De outro lado, antes de vermos os critérios necessários para um criptoativo ser considerado um instrumento financeiro derivativo [art. 4(1)(49) da MiFID II c.c. Artigo 2(1)(29) do MIFIR c.c. Anexo I c.c. seção C de C(4) a (10) da MiFID], é essencial distinguir entre contratos de derivativos que tenham como subjacente um criptoativo, uma cesta de criptoativos ou um índice de criptoativos. Esses devem ser qualificados como instrumentos financeiros.

Esclarecido isto, um criptoativo pode ser classificado como "instrumento financeiro derivativo" - independentemente de qual seja o meio subjacente  - se as seguintes condições forem atendidas:

  • "Representação digital" de um contrato, o que significa que há algum tipo de acordo entre as partes envolvidas, detalhando os termos, o vencimento (se houver), o preço e outras condições do contrato;
  • Uma referência subjacente, que determina seu valor (pode ser um ativo, um índice, uma commodity);
  • Seu valor flutua com base em alterações nesse ativo de referência; e normalmente,
  • envolve liquidação financeira, em que as partes trocam pagamentos em dinheiro com base na diferença entre o preço do contrato e o valor de mercado da referência subjacente.

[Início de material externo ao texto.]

/-- What an instruction does with its operand `op` (R210). -/
def State.scalarFinish (s : State) (opc : Nat) (o : SOp) (op : Word) : State :=
  let a := s.disp.acc
  let f := s.flags
  match opc with
  | 0x00 => s.endInstr 4 noLate
  | 0x01 => s.endInstr 4 { noLate with acc := some op }
  | 0x02 => s.store o
  | 0x03 => (s.setAcc (op.extractLsb' 0 16 ++ a.extractLsb' 0 16)).endInstr 4 noLate
  | 0x04 => let r := addFlags a op (o.sub == 1 && f.c); s.alu r.1 r.2
  | 0x05 =>
    let r := match o.sub with | 0 => subFlags a op true | 1 => subFlags a op f.c | _ => subFlags op a true
    s.alu r.1 r.2
  | 0x06 => s.alu (a &&& op) (flagsZN f (a &&& op))
  | 0x07 => s.alu (a ||| op) (flagsZN f (a ||| op))
  | 0x08 => s.alu (a ^^^ op) (flagsZN f (a ^^^ op))
  | 0x09 => let r := shiftFlags o.sub a (op.toNat % 32) f; s.alu r.1 r.2
  | 0x0A => (s.setFlags (subFlags a op true).2).endInstr 4 noLate
  | 0x0B => (s.setFlags (flagsZN f (a &&& op))).endInstr 4 noLate
  | 0x0C => s.index o op
  | 0x0D => s.bank o op
  | 0x0E =>
    (({ s with disp := { s.disp with mul := some ⟨product (o.sub == 1) a op, 0⟩ } }).setPsw 5 false).endInstr 4 noLate
  | 0x0F => s.startDiv o op
  | 0x10 => s.movx o
  | 0x11 => s.stack o op
  | 0x12 => s.branch false o op
  | 0x13 => s.branch true o op
  | 0x14 => s.ret o
  | 0x15 => s.trapHere (if o.sub = 0 then 0x0E else 0x0F) s.here.toNat o.addr .ok
  | 0x16 => s.float fmtS o op
  | 0x17 => s.float fmtH o op
  | 0x18 => s.sys o
  | _ => s.coprocSend (opc - 0x30) o op

/-- The instruction needs a posted write now: ST but for the low half of a pair, a push that spills (R206, R216, R231). -/
def State.needsPost (s : State) (opc : Nat) (o : SOp) : Bool :=
  match opc with
  | 0x02 => !(s.disp.pair.isNone && o.sub == 0 && decide (s.operandAddr o < 0x800000) && s.operandAddr o % 8 == 0)
  | 0x11 => o.sub != 1 && decide (32 ≤ s.disp.ds.length)
  | _ => false

/-- Fetch the operand and go on: an immediate at once, a memory operand by a request and a wait (R204, R230). -/
def State.scalarRun (s : State) (opc : Nat) (o : SOp) : State :=
  if s.needsPost opc o && s.postedFull then s.waitFor (.posted opc o)
  else if hasOperand opc o.sub && SOpMem o then
    (s.sendReq false false (s.operandAddr o) (operandBytes opc o.sub) [] 0).waitFor (.operand opc o)
  else s.scalarFinish opc o (immediate opc o.sub o.addr)

/-- The ST completes the pair that is buffered (R206). -/
def State.pairMatch (s : State) (opc : Nat) (o : SOp) : Bool :=
  match s.disp.pair with
  | some (a, _) => opc == 0x02 && SOpMem o && o.sub == 0 && s.cond o.cond && s.operandAddr o == a.toNat + 4
  | none => false

/-- Issue a scalar or coprocessor instruction: the decode's UNDEF first, then the condition, then the traps, lowest cause
number first, then the operand (R209, R210, R220, R221). A Dispatcher that waits or is halted issues nothing. -/
def State.scalarIssue (s : State) (opc : Nat) (o : SOp) : State :=
  if !s.canIssue then s
  else
    let s1 := s.begin
    let s2 := if s1.pairMatch opc o then s1 else s1.discardPair
    if !scalarDefined opc o || !s2.decValid (4 * opc + o.mode) then s2.discardPair.trapHere 2 s2.here.toNat 0 .ok
    else if !s2.cond o.cond then s2.endInstr 4 noLate
    else match s2.scalarTrap opc o with
      | some (cause, a) => s2.discardPair.trapHere cause a 0 .ok
      | none => s2.scalarRun opc o

/-- The value of a memory operand from its bytes (R204, R210). -/
def operandValue (opc sub : Nat) (bytes : List Byte) : Word :=
  if opc = 0x01 then extendLoad sub (leNat bytes) else BitVec.ofNat 32 (leNat bytes)

/-- The response to a load or fill the Dispatcher waits for (R216, R230). -/
def State.loadArrived (s : State) (addr : Nat) (r : Resp) (bytes : List Byte) : State :=
  match s.disp.wait with
  | .operand opc o =>
    let s1 := s.waitFor .none
    if r = .ok then s1.scalarFinish opc o (operandValue opc o.sub bytes) else s1.trapHere 6 addr 0 r
  | .fill =>
    let s1 := s.waitFor .none
    if r = .ok then
      let v : Word64 := BitVec.ofNat 64 (leNat bytes)
      ({ s1 with disp := { s1.disp with dsp := s1.disp.dsp - 8, ds := [v.extractLsb' 0 32] } }).endInstr 4
        { noLate with acc := some (v.extractLsb' 32 32) }
    else s1.trapHere 6 addr 0 r
  | .micro d sz => s.microLoaded d sz addr r bytes
  | _ => s

/-- A posted write of the Dispatcher has its response (R229, R231): an error waits for the boundary, and a store or a FENCE
that waited goes on. -/
def State.storeArrived (s : State) (addr : Nat) (r : Resp) : State :=
  let s1 := if r = .ok then s else s.noteStoreError addr r
  match s1.disp.wait with
  | .posted opc o => (s1.waitFor .none).scalarRun opc o
  | .microPosted g a sz off => (s1.waitFor .none).mwr g a sz off
  | .fence => if s1.fenceBusy then s1 else (s1.waitFor .none).endInstr 4 noLate
  | _ => s1.boundary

No caso de títulos que servem principalmente a uma função de investimento [derivativos securitizados], onde o investidor busca o desempenho de um ativo subjacente [como, pex., comodities, títulos transferíveis, criptoativos], não há uma reivindicação direta sobre o "ativo em si". Isso é especialmente importante no âmbito dos criptoativos, em que o direito de propriedade direta pode ser complexo ou indesejável para os investidores.   

Nesse passo, os criptoativos comparáveis a esses tipos de instrumentos securitizados devem ser tratados como títulos transferíveis de acordo com a estrutura da MiFID II.

Qual regime jurídico aplicável aos criptoativos que não forem considerados instrumentos financeiros?

A regra geral é que a MiCA se aplicará à maioria dos criptoativos que não são considerados instrumentos financeiros e, portanto, não estão no perímetro da MiFID II. 

Se um criptoativo que não for classificado como instrumento financeiro, a estrutura da MiFID II não lhe será aplicável. Nesse caso, o regime jurídico estabelecido pela MiCA via de regra será o adequado, salvo em algumas situações excepcionais. 

  • A MiCA não se aplica a ativos digitais não transferíveis a outros titulares e àqueles que são aceitos apenas pelo emissor. 
  • Criptoativos exclusivos e não fungíveis (NFTs) também não se enquadram no âmbito de aplicação da MiCA - art. 2(3) da MiCA -  e permanecem não regulamentados até o momento.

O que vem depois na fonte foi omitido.